AVIS - Foot and Mouth Disease

Laboratory Tests

Virus/Antigen Detection

Virus Isolation in Tissue Culture

Disinfectant solution 0.2% (w/v) citric acid
Dissolve 2 g of citric acid in 1 litre of water.

Eagle's Minimum Essential Medium (Eagle's MEM)
This can be formulated according to standard tissue culture protocols or, alternatively, can be supplied complete as Minimum Essential Medium Eagle (HEPES Modification), from Sigma Ltd (500 ml).

Sample buffer
0.04 M phosphate buffer, pH 7.4 +/-0.05

NaH₂PO₄.2H₂O 6.1 g
KH₂PO₄ 0.78 g
make up to 1 litre with sterile distilled water and check pH

Tissue culture
Appropriate cell cultures, grown as monolayers in tubes or flasks, should be prepared as required in a dedicated tissue culture facility. Description of tissue culture methodology and procedures is beyond the scope of this module.

Preparation of test samples

Prepare a 10% suspension of epithelium as follows.

1. Place approximately 3 ml of sample buffer in a small bottle and weigh accurately to two decimal places.

2. Remove a piece of epithelium (approximately 0.5 g) from the transport medium, dab dry on tissue paper and then place in the pre-weighed bottle.

3. Measure and record the pH of the original transport medium using either pH strips or by adding a few drops into an indicator medium. This is a useful indication as to whether or not the medium was suitable for maintaining the viability of any FMD virus that might be present.

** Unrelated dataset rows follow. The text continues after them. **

-- ==== Sys2Proof/Machine/PairObjects.lean ====
section
/-! DEFINITION. Machine/PairObjects.lean: the objects of the Pair unit, its lease orders, and their checks at prepare and
effect at step 2 (R386 to R388, R393, R395). -/

namespace Sys2Proof.Machine

/-! ### Reason codes (Table 13.9) -/

def pFORMAT : Nat := 0x01
def pRESERVED : Nat := 0x02
def pRANGE : Nat := 0x03
def pDUPLICATE : Nat := 0x04
def pPOLICY : Nat := 0x05
def pROLE : Nat := 0x06

/-- The type that stands for a lease order; its operand is 0 TAKE, 1 JOIN, 2 FORCE, 3 RELEASE. -/
def tLEASE : Nat := 16

/-- PAIR_CFG (Table 13.3). -/
def pairCfgFaults (s : State) (img : List Byte) : List (Nat × Nat) :=
  let w := im32 img 0
  if img.length ≠ 4 then [(0, pFORMAT)]
  else chk (bits w 31 8 != 0 || bitOf w 5) 0 pRESERVED ++ chk (decide (bits w 4 0 < 2) || decide (bits w 4 0 > 16)) 0 pRANGE
    ++ chk (bitOf w 6 && !bitOf w 7) 0 pPOLICY ++ chk (!(s.pair.role == .active || s.pair.role == .off)) 0 pROLE

/-- Names of templates in a GEN_MAP object, with offsets. -/
def genNames (o : Obj) : List (Nat × Nat) :=
  if o.sub = 15 ∧ o.typ = 2 then (List.range (im32 o.img 4)).map (fun i => (im16 o.img 0 % 4096 + i, 8 + 4 * i)) else []

/-- GEN_MAP (Table 13.3). -/
def genMapFaults (prev : List Obj) (o : Obj) : List (Nat × Nat) :=
  let n := im32 o.img 4
  if o.img.length < 8 ∨ o.img.length ≠ 8 + 4 * n then [(0, pFORMAT)]
  else
    let seen := prev.flatMap (fun x => (genNames x).map (·.1))
    chk (bits (im32 o.img 0) 31 12 != 0) 0 pRESERVED ++ chk (decide (im16 o.img 0 % 4096 + n > 4096)) 0 pRANGE
      ++ (List.range n).flatMap (fun i => chk (bits (im32 o.img (8 + 4 * i)) 30 10 != 0) (8 + 4 * i) pRESERVED)
      ++ (genNames o).flatMap (fun e => chk (seen.contains e.1) e.2 pDUPLICATE)

/-- DA and VID of a recovery record. -/
def recKey (img : List Byte) (o : Nat) : Nat × Nat := (im16 img (o + 4) * 2 ^ 32 + im32 img (o + 8), bits (im32 img o) 19 8)

/-- RECOVERY (Table 13.3, R395). -/
def recoveryFaults (img : List Byte) : List (Nat × Nat) :=
  let n := im32 img 0
  if img.length < 4 ∨ img.length ≠ 4 + 16 * n then [(0, pFORMAT)]
  else chk (decide (n > 1024)) 0 pRANGE
    ++ (List.range n).flatMap (fun i =>
        let o := 4 + 16 * i
        chk (bits (im32 img o) 7 0 != 0) o pRESERVED ++ chk (decide (bits (im32 img o) 28 20 > 255)) o pRANGE
          ++ chk (im16 img (o + 6) != 0) (o + 4) pRESERVED
          ++ chk (im16 img (o + 14) == 0) (o + 12) pRANGE ++ chk (im16 img (o + 12) != 0) (o + 12) pRESERVED
          ++ chk ((List.range i).any (fun j => recKey img (4 + 16 * j) == recKey img o)) o pDUPLICATE)

/-- One object of the Pair unit at prepare; prev are the group's objects before it. -/
def prepPair (s : State) (prev : List Obj) (o : Obj) : List (Nat × Nat) :=
  match o.typ with
  | 1 => pairCfgFaults s o.img
  | 2 => genMapFaults prev o
  | 3 => recoveryFaults o.img
  | 16 => []
  | _ => [(0, pFORMAT)]

/-- RECOVERY applies: it replaces the whole set. -/
def applyRecovery (s : State) (img : List Byte) : State :=
  let t := (List.range (im32 img 0)).foldl (fun t i =>
    let o := 4 + 16 * i
    let w := im32 img o
    if bitOf w 31 then
      tblSet none t i (some { strip := bitOf w 30, takeNoSeq := bitOf w 29, history := bits w 28 20 + 1, vid := bits w 19 8, da := (recKey img o).1
                              resetTicks := im16 img (o + 14), last := none, seen := 0, idle := 0 })
    else t) []
  { s with pair := { s.pair with recovery := t } }

/-- An object of the Pair unit applies (step 2). -/
def applyPair (s : State) (o : Obj) : State :=
  let w := im32 o.img 0
  match o.typ with
  | 1 =>
    if s.pair.role = .active ∨ s.pair.role = .off then
      { s with pair := { s.pair with yieldOnLoss := bitOf w 7, takeOnExpiry := bitOf w 6, leaseLen := bits w 4 0 } }
    else s
  | 2 =>
    let t := (List.range (im32 o.img 4)).foldl (fun t i =>
      let v := im32 o.img (8 + 4 * i)
      tblSet none t (im16 o.img 0 % 4096 + i) (if bitOf v 31 then some (bits v 9 0) else none)) s.pair.genMap
    { s with pair := { s.pair with genMap := t } }
  | 3 => applyRecovery s o.img
  | 16 =>
    let ord : LeaseOrder := match o.arg with
      | 0 => .take
      | 1 => .join
      | 2 => .force
      | _ => .release
    { s with pair := { s.pair with orders := s.pair.orders ++ [ord] } }
  | _ => s

end Sys2Proof.Machine
end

4. Calculate the weight of the piece of epithelium by subtracting the weight of the bottle containing medium alone from the weight of the bottle plus epithelium. If necessary remove or add more epithelium until approximately 0.5 g is present.

5. Remove the epithelium, dab dry, and grind in the mortar with a little sand.

6. Add sufficient sample buffer to make a 10% suspension e.g., 0.5 g of tissue in 5 ml of buffer.

7. Transfer ground suspension to a small bottle and centrifuge in a bench centrifuge at approximately 1000 g (maximum rpm) for 10 minutes.

8. Harvest the clarified supernatant fluid into a small glass bottle. Place 1.5 ml (minimum) of this original sample suspension into a bottle for subsequent testing in the antigen detection ELISA.